### Task brief
Copy exactly, please, each line of the data below until the line that contains "def State.teamId (s" has been copied, beginning at the top.

### Records for this task
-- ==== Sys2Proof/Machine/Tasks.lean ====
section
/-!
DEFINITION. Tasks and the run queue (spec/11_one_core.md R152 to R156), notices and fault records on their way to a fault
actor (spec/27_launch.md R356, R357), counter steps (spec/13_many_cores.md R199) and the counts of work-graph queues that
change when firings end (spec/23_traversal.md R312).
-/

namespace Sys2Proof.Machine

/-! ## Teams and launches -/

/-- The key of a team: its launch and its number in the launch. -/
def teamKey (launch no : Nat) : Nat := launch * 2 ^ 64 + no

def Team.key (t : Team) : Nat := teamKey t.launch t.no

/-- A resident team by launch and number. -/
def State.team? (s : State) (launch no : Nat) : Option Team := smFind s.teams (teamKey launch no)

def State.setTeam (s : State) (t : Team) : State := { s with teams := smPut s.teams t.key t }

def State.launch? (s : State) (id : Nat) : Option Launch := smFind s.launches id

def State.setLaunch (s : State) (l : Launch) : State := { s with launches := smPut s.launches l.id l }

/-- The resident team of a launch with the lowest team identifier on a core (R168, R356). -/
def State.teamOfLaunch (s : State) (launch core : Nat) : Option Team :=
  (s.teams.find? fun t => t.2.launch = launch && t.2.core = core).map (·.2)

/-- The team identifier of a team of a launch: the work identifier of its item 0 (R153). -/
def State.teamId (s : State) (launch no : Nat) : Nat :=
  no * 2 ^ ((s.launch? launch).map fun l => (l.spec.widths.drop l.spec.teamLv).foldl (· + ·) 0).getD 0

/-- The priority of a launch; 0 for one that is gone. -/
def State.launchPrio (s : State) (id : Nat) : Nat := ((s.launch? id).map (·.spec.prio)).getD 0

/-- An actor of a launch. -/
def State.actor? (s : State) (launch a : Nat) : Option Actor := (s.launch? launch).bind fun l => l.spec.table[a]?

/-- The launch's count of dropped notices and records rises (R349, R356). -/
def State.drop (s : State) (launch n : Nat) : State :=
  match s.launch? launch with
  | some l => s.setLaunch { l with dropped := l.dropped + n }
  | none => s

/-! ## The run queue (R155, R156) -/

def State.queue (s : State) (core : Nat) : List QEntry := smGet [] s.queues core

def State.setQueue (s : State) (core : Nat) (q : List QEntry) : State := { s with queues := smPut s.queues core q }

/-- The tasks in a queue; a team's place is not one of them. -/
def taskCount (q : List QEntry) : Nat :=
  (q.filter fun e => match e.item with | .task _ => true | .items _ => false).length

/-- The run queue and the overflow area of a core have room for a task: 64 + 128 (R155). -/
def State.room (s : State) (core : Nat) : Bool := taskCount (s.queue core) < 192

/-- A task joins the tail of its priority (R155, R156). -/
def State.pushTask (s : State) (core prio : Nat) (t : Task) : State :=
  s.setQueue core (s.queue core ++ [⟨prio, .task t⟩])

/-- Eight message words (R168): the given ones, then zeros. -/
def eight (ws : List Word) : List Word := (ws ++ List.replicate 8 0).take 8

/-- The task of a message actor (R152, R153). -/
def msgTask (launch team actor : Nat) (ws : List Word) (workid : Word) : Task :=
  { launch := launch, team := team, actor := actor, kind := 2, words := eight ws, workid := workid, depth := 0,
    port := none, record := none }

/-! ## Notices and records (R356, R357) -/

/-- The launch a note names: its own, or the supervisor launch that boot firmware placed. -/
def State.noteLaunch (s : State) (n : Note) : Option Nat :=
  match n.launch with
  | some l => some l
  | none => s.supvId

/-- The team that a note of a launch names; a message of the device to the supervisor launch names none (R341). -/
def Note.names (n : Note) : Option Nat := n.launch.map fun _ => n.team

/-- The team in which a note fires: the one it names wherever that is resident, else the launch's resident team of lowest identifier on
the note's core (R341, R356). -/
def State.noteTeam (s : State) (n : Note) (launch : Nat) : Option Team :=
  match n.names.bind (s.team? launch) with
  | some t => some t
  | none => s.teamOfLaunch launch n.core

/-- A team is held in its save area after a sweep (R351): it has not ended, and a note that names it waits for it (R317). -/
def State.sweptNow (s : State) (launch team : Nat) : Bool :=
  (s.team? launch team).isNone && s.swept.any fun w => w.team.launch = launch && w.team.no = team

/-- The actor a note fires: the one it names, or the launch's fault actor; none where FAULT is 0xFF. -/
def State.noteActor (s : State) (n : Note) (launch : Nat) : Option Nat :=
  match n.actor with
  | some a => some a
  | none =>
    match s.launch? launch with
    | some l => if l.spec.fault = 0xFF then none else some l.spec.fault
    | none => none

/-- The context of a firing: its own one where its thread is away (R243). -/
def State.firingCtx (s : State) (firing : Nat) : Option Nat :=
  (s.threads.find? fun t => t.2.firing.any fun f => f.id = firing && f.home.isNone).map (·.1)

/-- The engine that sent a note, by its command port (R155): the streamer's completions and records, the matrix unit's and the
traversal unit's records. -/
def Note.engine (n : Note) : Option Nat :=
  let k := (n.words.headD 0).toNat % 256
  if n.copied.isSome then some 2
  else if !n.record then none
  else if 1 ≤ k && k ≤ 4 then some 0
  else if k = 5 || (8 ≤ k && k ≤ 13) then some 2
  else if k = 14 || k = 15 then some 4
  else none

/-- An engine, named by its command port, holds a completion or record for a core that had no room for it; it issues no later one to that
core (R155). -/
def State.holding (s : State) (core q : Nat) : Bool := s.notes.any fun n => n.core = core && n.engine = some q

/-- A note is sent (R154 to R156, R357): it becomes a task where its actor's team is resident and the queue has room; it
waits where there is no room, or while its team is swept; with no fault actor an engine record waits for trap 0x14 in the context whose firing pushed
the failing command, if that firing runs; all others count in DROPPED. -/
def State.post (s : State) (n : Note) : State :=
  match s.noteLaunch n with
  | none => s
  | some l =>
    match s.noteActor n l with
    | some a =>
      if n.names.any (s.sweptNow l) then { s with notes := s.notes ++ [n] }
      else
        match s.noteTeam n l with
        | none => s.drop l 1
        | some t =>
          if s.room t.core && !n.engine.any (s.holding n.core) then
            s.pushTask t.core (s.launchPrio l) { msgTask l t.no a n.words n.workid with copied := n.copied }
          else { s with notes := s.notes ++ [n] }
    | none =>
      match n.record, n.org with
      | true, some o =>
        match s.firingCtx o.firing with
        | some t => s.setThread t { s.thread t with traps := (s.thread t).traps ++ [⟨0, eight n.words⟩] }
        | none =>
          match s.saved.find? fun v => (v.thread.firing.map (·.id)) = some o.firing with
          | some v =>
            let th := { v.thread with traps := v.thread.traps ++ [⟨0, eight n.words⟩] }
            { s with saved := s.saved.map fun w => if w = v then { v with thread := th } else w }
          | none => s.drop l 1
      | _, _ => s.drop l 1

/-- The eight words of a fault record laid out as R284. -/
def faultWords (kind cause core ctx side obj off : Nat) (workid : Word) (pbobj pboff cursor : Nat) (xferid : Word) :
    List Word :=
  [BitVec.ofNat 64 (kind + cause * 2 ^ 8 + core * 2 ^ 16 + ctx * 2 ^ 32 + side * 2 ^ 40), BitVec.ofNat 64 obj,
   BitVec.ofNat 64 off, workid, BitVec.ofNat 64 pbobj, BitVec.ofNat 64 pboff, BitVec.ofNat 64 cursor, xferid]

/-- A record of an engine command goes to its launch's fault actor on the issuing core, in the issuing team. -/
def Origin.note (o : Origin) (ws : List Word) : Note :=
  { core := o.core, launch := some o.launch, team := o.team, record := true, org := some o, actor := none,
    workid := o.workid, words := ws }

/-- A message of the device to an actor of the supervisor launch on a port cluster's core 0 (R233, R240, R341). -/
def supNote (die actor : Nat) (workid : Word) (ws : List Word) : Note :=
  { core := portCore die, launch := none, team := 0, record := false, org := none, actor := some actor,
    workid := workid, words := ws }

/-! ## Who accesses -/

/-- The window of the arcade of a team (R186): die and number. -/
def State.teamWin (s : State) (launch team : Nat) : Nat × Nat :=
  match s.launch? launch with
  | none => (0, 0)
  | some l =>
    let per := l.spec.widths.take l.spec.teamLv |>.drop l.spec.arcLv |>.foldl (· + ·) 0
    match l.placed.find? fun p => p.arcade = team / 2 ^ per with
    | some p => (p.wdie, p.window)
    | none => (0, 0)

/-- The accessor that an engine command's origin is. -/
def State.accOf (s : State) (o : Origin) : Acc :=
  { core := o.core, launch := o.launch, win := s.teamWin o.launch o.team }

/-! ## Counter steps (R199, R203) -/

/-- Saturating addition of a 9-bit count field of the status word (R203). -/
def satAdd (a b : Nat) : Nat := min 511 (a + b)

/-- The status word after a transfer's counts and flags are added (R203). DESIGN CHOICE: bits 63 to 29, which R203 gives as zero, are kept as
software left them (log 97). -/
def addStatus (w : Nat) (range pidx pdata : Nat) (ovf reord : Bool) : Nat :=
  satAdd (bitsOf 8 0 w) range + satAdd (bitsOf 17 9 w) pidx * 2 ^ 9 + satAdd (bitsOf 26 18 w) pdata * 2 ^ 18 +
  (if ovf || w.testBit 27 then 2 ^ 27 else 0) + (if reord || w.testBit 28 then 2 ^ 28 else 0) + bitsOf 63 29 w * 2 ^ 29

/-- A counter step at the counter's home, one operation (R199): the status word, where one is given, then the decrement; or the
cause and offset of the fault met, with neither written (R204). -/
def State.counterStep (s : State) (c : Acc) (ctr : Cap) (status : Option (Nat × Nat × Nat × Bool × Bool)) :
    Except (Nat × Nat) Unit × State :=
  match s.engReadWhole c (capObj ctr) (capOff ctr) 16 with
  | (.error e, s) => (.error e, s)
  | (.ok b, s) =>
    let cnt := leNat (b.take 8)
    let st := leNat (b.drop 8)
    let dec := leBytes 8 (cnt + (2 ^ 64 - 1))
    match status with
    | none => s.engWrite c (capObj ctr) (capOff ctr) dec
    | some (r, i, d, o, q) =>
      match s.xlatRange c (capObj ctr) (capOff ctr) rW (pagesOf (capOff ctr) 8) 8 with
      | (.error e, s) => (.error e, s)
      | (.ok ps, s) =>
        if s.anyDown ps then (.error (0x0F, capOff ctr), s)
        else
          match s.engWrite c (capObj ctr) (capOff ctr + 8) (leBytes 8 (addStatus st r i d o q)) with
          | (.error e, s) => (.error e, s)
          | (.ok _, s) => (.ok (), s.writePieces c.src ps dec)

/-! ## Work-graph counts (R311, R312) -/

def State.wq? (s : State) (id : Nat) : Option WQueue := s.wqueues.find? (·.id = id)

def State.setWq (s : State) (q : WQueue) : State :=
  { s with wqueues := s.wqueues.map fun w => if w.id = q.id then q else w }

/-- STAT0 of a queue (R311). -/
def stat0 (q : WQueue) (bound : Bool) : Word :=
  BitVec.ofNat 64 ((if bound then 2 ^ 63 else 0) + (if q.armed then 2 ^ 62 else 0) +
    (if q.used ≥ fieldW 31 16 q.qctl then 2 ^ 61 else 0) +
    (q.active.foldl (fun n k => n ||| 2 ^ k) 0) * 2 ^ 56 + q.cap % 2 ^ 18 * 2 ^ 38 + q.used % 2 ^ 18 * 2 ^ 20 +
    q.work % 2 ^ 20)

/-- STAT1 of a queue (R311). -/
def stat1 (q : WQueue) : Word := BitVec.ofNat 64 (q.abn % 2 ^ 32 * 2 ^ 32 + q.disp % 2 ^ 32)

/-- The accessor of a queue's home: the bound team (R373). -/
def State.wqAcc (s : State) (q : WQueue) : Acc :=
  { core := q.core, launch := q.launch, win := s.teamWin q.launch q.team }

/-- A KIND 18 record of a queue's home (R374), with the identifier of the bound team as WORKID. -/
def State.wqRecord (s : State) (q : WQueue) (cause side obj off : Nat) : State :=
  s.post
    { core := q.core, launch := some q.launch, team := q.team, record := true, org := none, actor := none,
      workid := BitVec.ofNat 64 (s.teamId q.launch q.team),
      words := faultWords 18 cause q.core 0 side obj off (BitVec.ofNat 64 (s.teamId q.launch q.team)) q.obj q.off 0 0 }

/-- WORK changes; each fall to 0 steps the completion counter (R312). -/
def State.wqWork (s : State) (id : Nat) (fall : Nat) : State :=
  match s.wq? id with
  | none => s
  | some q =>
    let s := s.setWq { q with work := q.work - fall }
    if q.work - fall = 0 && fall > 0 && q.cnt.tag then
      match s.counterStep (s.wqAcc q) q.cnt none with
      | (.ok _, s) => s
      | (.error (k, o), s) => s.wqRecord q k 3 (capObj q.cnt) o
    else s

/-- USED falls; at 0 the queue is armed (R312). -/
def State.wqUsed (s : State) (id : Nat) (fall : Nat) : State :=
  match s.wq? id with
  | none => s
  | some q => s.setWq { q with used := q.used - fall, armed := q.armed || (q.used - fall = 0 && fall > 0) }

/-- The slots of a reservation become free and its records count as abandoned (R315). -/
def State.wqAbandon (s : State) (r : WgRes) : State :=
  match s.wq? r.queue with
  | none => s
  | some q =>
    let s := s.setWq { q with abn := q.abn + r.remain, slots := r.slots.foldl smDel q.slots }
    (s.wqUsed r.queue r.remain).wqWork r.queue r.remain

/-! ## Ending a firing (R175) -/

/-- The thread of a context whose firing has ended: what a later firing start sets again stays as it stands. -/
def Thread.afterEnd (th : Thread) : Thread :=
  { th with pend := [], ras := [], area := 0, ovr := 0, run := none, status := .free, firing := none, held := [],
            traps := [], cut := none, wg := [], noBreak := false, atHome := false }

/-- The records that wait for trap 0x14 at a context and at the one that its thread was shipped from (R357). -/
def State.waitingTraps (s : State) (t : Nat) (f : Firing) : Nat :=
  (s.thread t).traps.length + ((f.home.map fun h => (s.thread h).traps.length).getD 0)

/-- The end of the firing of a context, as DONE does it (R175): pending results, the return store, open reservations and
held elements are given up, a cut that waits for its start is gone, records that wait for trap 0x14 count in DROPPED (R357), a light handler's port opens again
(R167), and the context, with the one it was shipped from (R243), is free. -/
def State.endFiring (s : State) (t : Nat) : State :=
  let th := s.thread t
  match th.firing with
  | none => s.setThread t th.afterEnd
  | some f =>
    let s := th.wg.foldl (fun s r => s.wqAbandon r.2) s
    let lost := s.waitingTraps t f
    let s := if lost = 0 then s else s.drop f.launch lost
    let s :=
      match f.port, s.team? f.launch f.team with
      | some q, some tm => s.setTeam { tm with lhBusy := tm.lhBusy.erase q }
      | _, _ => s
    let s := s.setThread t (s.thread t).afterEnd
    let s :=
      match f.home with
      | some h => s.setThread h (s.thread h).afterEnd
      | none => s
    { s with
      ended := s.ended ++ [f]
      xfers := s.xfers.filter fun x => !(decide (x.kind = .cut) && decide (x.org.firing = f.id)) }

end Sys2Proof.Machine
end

### Solution to the problem
-- ==== Sys2Proof/Machine/Tasks.lean ====
section
/-!
DEFINITION. Tasks and the run queue (spec/11_one_core.md R152 to R156), notices and fault records on their way to a fault
actor (spec/27_launch.md R356, R357), counter steps (spec/13_many_cores.md R199) and the counts of work-graph queues that
change when firings end (spec/23_traversal.md R312).
-/

namespace Sys2Proof.Machine

/-! ## Teams and launches -/

/-- The key of a team: its launch and its number in the launch. -/
def teamKey (launch no : Nat) : Nat := launch * 2 ^ 64 + no

def Team.key (t : Team) : Nat := teamKey t.launch t.no

/-- A resident team by launch and number. -/
def State.team? (s : State) (launch no : Nat) : Option Team := smFind s.teams (teamKey launch no)

def State.setTeam (s : State) (t : Team) : State := { s with teams := smPut s.teams t.key t }

def State.launch? (s : State) (id : Nat) : Option Launch := smFind s.launches id

def State.setLaunch (s : State) (l : Launch) : State := { s with launches := smPut s.launches l.id l }

/-- The resident team of a launch with the lowest team identifier on a core (R168, R356). -/
def State.teamOfLaunch (s : State) (launch core : Nat) : Option Team :=
  (s.teams.find? fun t => t.2.launch = launch && t.2.core = core).map (·.2)

/-- The team identifier of a team of a launch: the work identifier of its item 0 (R153). -/
def State.teamId (s : State) (launch no : Nat) : Nat :=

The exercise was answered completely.